Verbindlichkeiten sind zu ihrem Erfüllungsbetrag
passiviert.
3. Sonstige Pflichtangaben
3.1. Anzahl der Arbeitnehmer
Die Gesellschaft beschäftigte im
Geschäftsjahr 12 Arbeitnehmer.
3.2. Namen der Geschäftsführer
Während des abgelaufenen Geschäftsjahres
wurden die Geschäfte des Unternehmens durch folgende
Person
geführt:Geschäftsführer: Herr
Michael Pertsch, InstallateurDer Geschäftsführer
ist von den Beschränkungen des § 181 BGB befreit.
3.3. Angaben nach § 42 Abs. 3 GmbHG
Gegenüber den Gesellschaftern bestehen die
nachfolgenden Rechte und Pflichten:
| Sachverhalte |
Betrag |
| Forderungen |
keine |
| Verbindlichkeiten |
€ 18.207,60 |
________________________________
Michael Pertsch
Geschäftsführer
4. Nachtragsbericht
Die Stimmung in der deutschen Wirtschaft hat sich seit
der Corona-Pandemie auf niedrigem Niveau stabilisiert. Dies
war vor allem auf weniger pessimistische Erwartungen der
Unternehmen zurückzuführen. Die aktuelle Lage
bewerteten sie minimal besser. Nach dem ersten Schock
über den russischen Angriff zeigt die deutsche
Wirtschaft sich widerstandsfähig.
Im Bauhauptgewerbe ist das Geschäftsklima auf den
niedrigsten Wert seit Mai 2010 abgestürzt. Die
Unternehmen waren merklich weniger zufrieden mit der
aktuellen Geschäftslage. Ihre Erwartungen waren zudem
noch nie so pessimistisch seit der Wiedervereinigung.
Insbesondere große Materialengpässe belasten das
Geschäft.
Der Einmarsch der russischen Streitkräfte in die
souveräne Ukraine am 24.02.2022 stellt ein
einschneidendes Ereignis dar, das in der globalen Wirtschaft
deutliche Spuren hinterlassen wird. An den Güter- und
Finanzmärkten waren die Reaktionen sofort spürbar;
die demokratischen Staaten beraten in großer
Geschlossenheit über scharfe Sanktionen gegen Russland.

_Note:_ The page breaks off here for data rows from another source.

theorem raises_drw_eq_none {x y : Reg} {n : Nibble} :
    raises s (.drw x y n) = none ↔ inBounds s.i n.toNat = true := by
  rw [raises, (Option.some_ne_none _).ite_eq_right_iff, inBounds_iff]
  omega

theorem raises_ldB_eq_none {x : Reg} : raises s (.ldB x) = none ↔ inBounds s.i 3 = true := by
  rw [raises, (Option.some_ne_none _).ite_eq_right_iff, inBounds_iff]
  omega

theorem raises_ldMemVx_eq_none {x : Reg} :
    raises s (.ldMemVx x) = none ↔ inBounds s.i (x.val + 1) = true := by
  rw [raises, (Option.some_ne_none _).ite_eq_right_iff, inBounds_iff]
  omega

theorem raises_ldVxMem_eq_none {x : Reg} :
    raises s (.ldVxMem x) = none ↔ inBounds s.i (x.val + 1) = true := raises_ldMemVx_eq_none (x := x)

theorem raises_skp_eq_none {x : Reg} : raises s (.skp x) = none ↔ (s.reg x).toNat ≤ 0xF := by
  simp [raises]

theorem raises_sknp_eq_none {x : Reg} : raises s (.sknp x) = none ↔ (s.reg x).toNat ≤ 0xF :=
  raises_skp_eq_none (x := x)

/-! ### The answer when it passes -/

theorem exec_ret_of_passes (h : raises s .ret = none) :
    exec .ret s = .next (State.setPc
      { s with sp := ⟨s.sp.val - 1, by omega⟩ }
      (s.stack[s.sp.val - 1]'(by have := raises_ret_eq_none.mp h; omega) + 2#16)) := by
  rw [exec, execRet, State.pop_ok (raises_ret_eq_none.mp h), except_map_ok, State.orRaise_ok]

theorem exec_call_of_passes {nnn : Addr} (h : raises s (.call nnn) = none) :
    exec (.call nnn) s = .next (State.setPc
      { s with
        stack := s.stack.set s.sp.val s.pc (raises_call_eq_none.mp h)
        sp := ⟨s.sp.val + 1, Nat.succ_lt_succ (raises_call_eq_none.mp h)⟩ }
      (addrOperand nnn)) := by
  rw [exec, execCall, State.push_ok _ (raises_call_eq_none.mp h), except_map_ok, State.orRaise_ok]

theorem exec_drw_of_passes {x y : Reg} {n : Nibble} (h : raises s (.drw x y n) = none) :
    exec (.drw x y n) s =
      .next (s.draw (s.mem.readBytes s.i.toNat n.toNat) (s.reg x) (s.reg y)).advance := by
  rw [exec, execDrw, State.memRead_ok (raises_drw_eq_none.mp h), except_map_ok, State.orRaise_ok]

theorem exec_ldB_of_passes {x : Reg} (h : raises s (.ldB x) = none) :
    exec (.ldB x) s = .next (State.advance
      { s with mem := s.mem.writeBytes s.i.toNat (bcdDigits (s.reg x)) }) := by
  rw [exec, execLdB, State.memWrite_ok (by simpa using raises_ldB_eq_none.mp h), except_map_ok,
    State.orRaise_ok]

theorem exec_ldMemVx_of_passes {x : Reg} (h : raises s (.ldMemVx x) = none) :
    exec (.ldMemVx x) s = .next (State.advance
      { s with mem := s.mem.writeBytes s.i.toNat (s.regsUpTo x) }) := by
  rw [exec, execLdMemVx, State.memWrite_ok (by simpa using raises_ldMemVx_eq_none.mp h),
    except_map_ok, State.orRaise_ok]

theorem exec_ldVxMem_of_passes {x : Reg} (h : raises s (.ldVxMem x) = none) :
    exec (.ldVxMem x) s =
      .next (s.loadRegs (s.mem.readBytes s.i.toNat (x.val + 1))).advance := by
  rw [exec, execLdVxMem, State.memRead_ok (raises_ldVxMem_eq_none.mp h), except_map_ok,
    State.orRaise_ok]

theorem exec_skp_of_passes {x : Reg} (h : raises s (.skp x) = none) :
    exec (.skp x) s = .next (s.skipIf (s.input.keys.getLsbD (s.reg x).toNat)) := by
  rw [exec, execSkp, State.isDown_ok (raises_skp_eq_none.mp h), except_map_ok, State.orRaise_ok]

theorem exec_sknp_of_passes {x : Reg} (h : raises s (.sknp x) = none) :
    exec (.sknp x) s = .next (s.skipIf (!s.input.keys.getLsbD (s.reg x).toNat)) := by
  rw [exec, execSknp, State.isDown_ok (raises_sknp_eq_none.mp h), except_map_ok, State.orRaise_ok]

/-- `LD Vx, K` with no key down holds the machine where it is. -/
theorem exec_ldVxK_of_no_key {x : Reg} (h : s.input.keys = 0#16) : exec (.ldVxK x) s = .next s := by
  rw [exec, execLdVxK, (anyPressed_none _ _).mpr h]

/-- `LD Vx, K` with some key down loads the one `any_pressed()` answers. -/
theorem exec_ldVxK_of_key {x : Reg} {k : Nat}
    (h : anyPressed s.input.keys s.input.pick = some k) :
    exec (.ldVxK x) s = .next (s.setReg x (BitVec.ofNat 8 k)).advance := by
  rw [exec, execLdVxK, h]

/-! ### The answer when it fails -/

/-- An instruction whose own check fails takes that error and does nothing else
(60_exceptions.md R140). -/
theorem exec_of_raises {i : Instr} {e : FatalError} (h : raises s i = some e) :
    exec i s = .next (s.raise e) := by
  cases i <;> simp only [raises, Option.ite_none_right_eq_some, Option.some.injEq, reduceCtorEq] at h
  case ret =>
    obtain ⟨hs, rfl⟩ := h
    rw [exec, execRet, State.pop_empty hs, except_map_error, State.orRaise_error]
  case call nnn =>
    obtain ⟨hs, rfl⟩ := h
    rw [exec, execCall, State.push_full _ hs, except_map_error, State.orRaise_error]
  case drw x y n =>
    obtain ⟨hs, rfl⟩ := h
    have hb : inBounds s.i n.toNat = false := by rw [← Bool.not_eq_true, inBounds_iff]; omega
    rw [exec, execDrw, State.memRead_error hb, except_map_error, State.orRaise_error]
  case ldB x =>
    obtain ⟨hs, rfl⟩ := h
    have hb : inBounds s.i (bcdDigits (s.reg x)).length = false := by
      rw [← Bool.not_eq_true, inBounds_iff, bcdDigits_length]; omega
    rw [exec, execLdB, State.memWrite_error hb, except_map_error, State.orRaise_error,
      bcdDigits_length]
  case ldMemVx x =>
    obtain ⟨hs, rfl⟩ := h
    have hb : inBounds s.i (s.regsUpTo x).length = false := by
      rw [← Bool.not_eq_true, inBounds_iff, State.regsUpTo_length]; omega
    rw [exec, execLdMemVx, State.memWrite_error hb, except_map_error, State.orRaise_error,
      State.regsUpTo_length]
  case ldVxMem x =>
    obtain ⟨hs, rfl⟩ := h
    have hb : inBounds s.i (x.val + 1) = false := by rw [← Bool.not_eq_true, inBounds_iff]; omega
    rw [exec, execLdVxMem, State.memRead_error hb, except_map_error, State.orRaise_error]
  case skp x =>
    obtain ⟨hs, rfl⟩ := h
    rw [exec, execSkp, State.isDown_error hs, except_map_error, State.orRaise_error]
  case sknp x =>
    obtain ⟨hs, rfl⟩ := h
    rw [exec, execSknp, State.isDown_error hs, except_map_error, State.orRaise_error]

end Sys2Proof.Machine
end

section
/-! PROOFS. The frame of every instruction (10_state.md R23, R22, R26 to R29, 20_memory.md R49): each
operation over the state stays inside a footprint that names what it writes, so an instruction does. -/

namespace Sys2Proof.Machine

/-! ### Each operation stays in a footprint that names what it writes -/

section
variable {f : Footprint} {s t : State}

theorem Frame.refl (f : Footprint) (s : State) : Frame f s s where
  regs _ _ := rfl
  index _ := rfl
  slots _ _ := rfl
  depth _ := rfl
  dt _ := rfl
  st _ := rfl
  fb _ := rfl
  calls _ := rfl
  status _ := rfl
  bytes _ _ := rfl
  op := rfl
  quit := rfl
  audio := rfl
  script := rfl
  draws := rfl

theorem Frame.setPc (h : Frame f s t) (w : Word) : Frame f s (t.setPc w) := { h with }

theorem Frame.setRegs (h : Frame f s t) {v : Vector Byte 16}
    (hv : ∀ r : Reg, f.regs r = false → v[r.val] = t.reg r) : Frame f s { t with v := v } :=
  { h with regs := fun r hr => (hv r hr).trans (h.regs r hr) }

theorem Frame.setReg (h : Frame f s t) {x : Reg} (hx : f.regs x = true) (b : Byte) :
    Frame f s (t.setReg x b) :=
  h.setRegs fun r hr => by
    have hne : r ≠ x := by rintro rfl; simp [hx] at hr
    exact (State.reg_setReg t x b r).trans (if_neg hne)

/-- A block load reaches the registers up to the number of its bytes. -/
theorem Frame.loadRegs (h : Frame f s t) {bytes : List Byte}
    (hx : ∀ r : Reg, r.val < bytes.length → f.regs r = true) : Frame f s (t.loadRegs bytes) := by
  rw [State.loadRegs]
  refine h.setRegs fun r hr => ?_
  have hlen : bytes.length ≤ r.val := by
    by_contra hlt
    simp [hx r (by omega)] at hr
  rw [Vector.getElem_ofFn, List.getD_eq_default _ _ hlen, State.reg]

theorem Frame.setIndex (h : Frame f s t) (hf : f.index = true) (w : Word) :
    Frame f s (t.setIndex w) := { h with index := by simp [hf] }

theorem Frame.raise (h : Frame f s t) (hf : f.status = true) (e : FatalError) :
    Frame f s (t.raise e) := { h with status := by simp [hf] }

theorem Frame.armDt (h : Frame f s t) (hf : f.dt = true) (b : Byte) : Frame f s (t.armDt b) :=
  { h with dt := by simp [hf] }

theorem Frame.armSt (h : Frame f s t) (hf : f.st = true) (b : Byte) : Frame f s (t.armSt b) :=
  { h with st := by simp [hf] }

theorem Frame.clearDisplay (h : Frame f s t) (hf : f.display = true) : Frame f s t.clearDisplay :=
  { h with fb := by simp [hf], calls := by simp [hf] }

theorem Frame.draw (h : Frame f s t) (hv : f.regs vf = true) (hf : f.display = true)
    (rows : List Byte) (cx cy : Byte) : Frame f s (t.draw rows cx cy) :=
  { h with
    regs := (h.setReg hv (flagByte (t.fb.blit rows cx cy).2)).regs
    fb := by simp [hf]
    calls := by simp [hf] }

theorem Frame.setDepth (h : Frame f s t) (hf : f.depth = true) (d : Fin 17) :
    Frame f s { t with sp := d } := { h with depth := by simp [hf] }

theorem Frame.setSlot (h : Frame f s t) {k : Fin 16} (hk : f.slots k = true) (w : Word) :
    Frame f s { t with stack := t.stack.set k.val w } :=
  { h with
    slots := fun j hj => by
      have hne : k.val ≠ j.val := fun e => by rw [Fin.ext e, hj] at hk; cases hk
      rw [Vector.getElem_set_ne _ _ hne, h.slots j hj] }

theorem Frame.writeBytes (h : Frame f s t) {a : Nat} {bytes : List Byte}
    (hb : ∀ b, a ≤ b → b < a + bytes.length → f.bytes b = true) :
    Frame f s { t with mem := t.mem.writeBytes a bytes } :=
  { h with
    bytes := fun b hf => by
      have hout : ¬(a ≤ b ∧ b < a + bytes.length) := fun ⟨hlo, hhi⟩ => by simp [hb b hlo hhi] at hf
      rw [Memory.read_writeBytes, if_neg hout, h.bytes b hf] }

end

/-! ### What the footprints name -/

theorem only_self (x : Reg) : only x x = true := beq_self_eq_true x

Welche Konsequenzen sich für Russland die
sanktionsverhängenden Staaten ergeben, werden sich nicht
nur unmittelbar zeigen. Die direkten und die indirekten
Auswirkungen aus der Russland-Ukraine Krise auf unsere
Gesellschaft sind aufgrund der unsicheren Entwicklungen zum
Zeitpunkt der Jahresabschlusserstellung kaum kalkulierbar.
Auch sind Aussagen darüber, wie lange sich diese Krise
hinziehen wird, derzeit nicht einschätzbar.
Unterbrochene Lieferketten, anhaltende Rohstoff- und
Materialengpässe, massiv gestiegene Energie und
Rohstoffpriese sowie die COVID-Pandemie stellen unsere Kunden
vor eine Vielzahl an Herausforderungen, die sich auch
weiterhin auf unser Unternehmen auswirken können.
Eine ergebnismäßige Titulierung eines daraus
entstehenden Schadens kann aus Sicht der
Geschäftsführung nicht beurteilt wurden. Wir gehen
derzeit jedoch noch nicht von einer existenzbedrohenden
Beeinflussung aus.
Weitere Vorgänge von besonderer Bedeutung für
die Vermögens-, Finanz- und Ertragslage sind nach Ende
des Geschäftsjahres nicht eingetreten.
Angaben zur Feststellung:
Der Jahresabschluss wurde am 22.11.2024 festgestellt.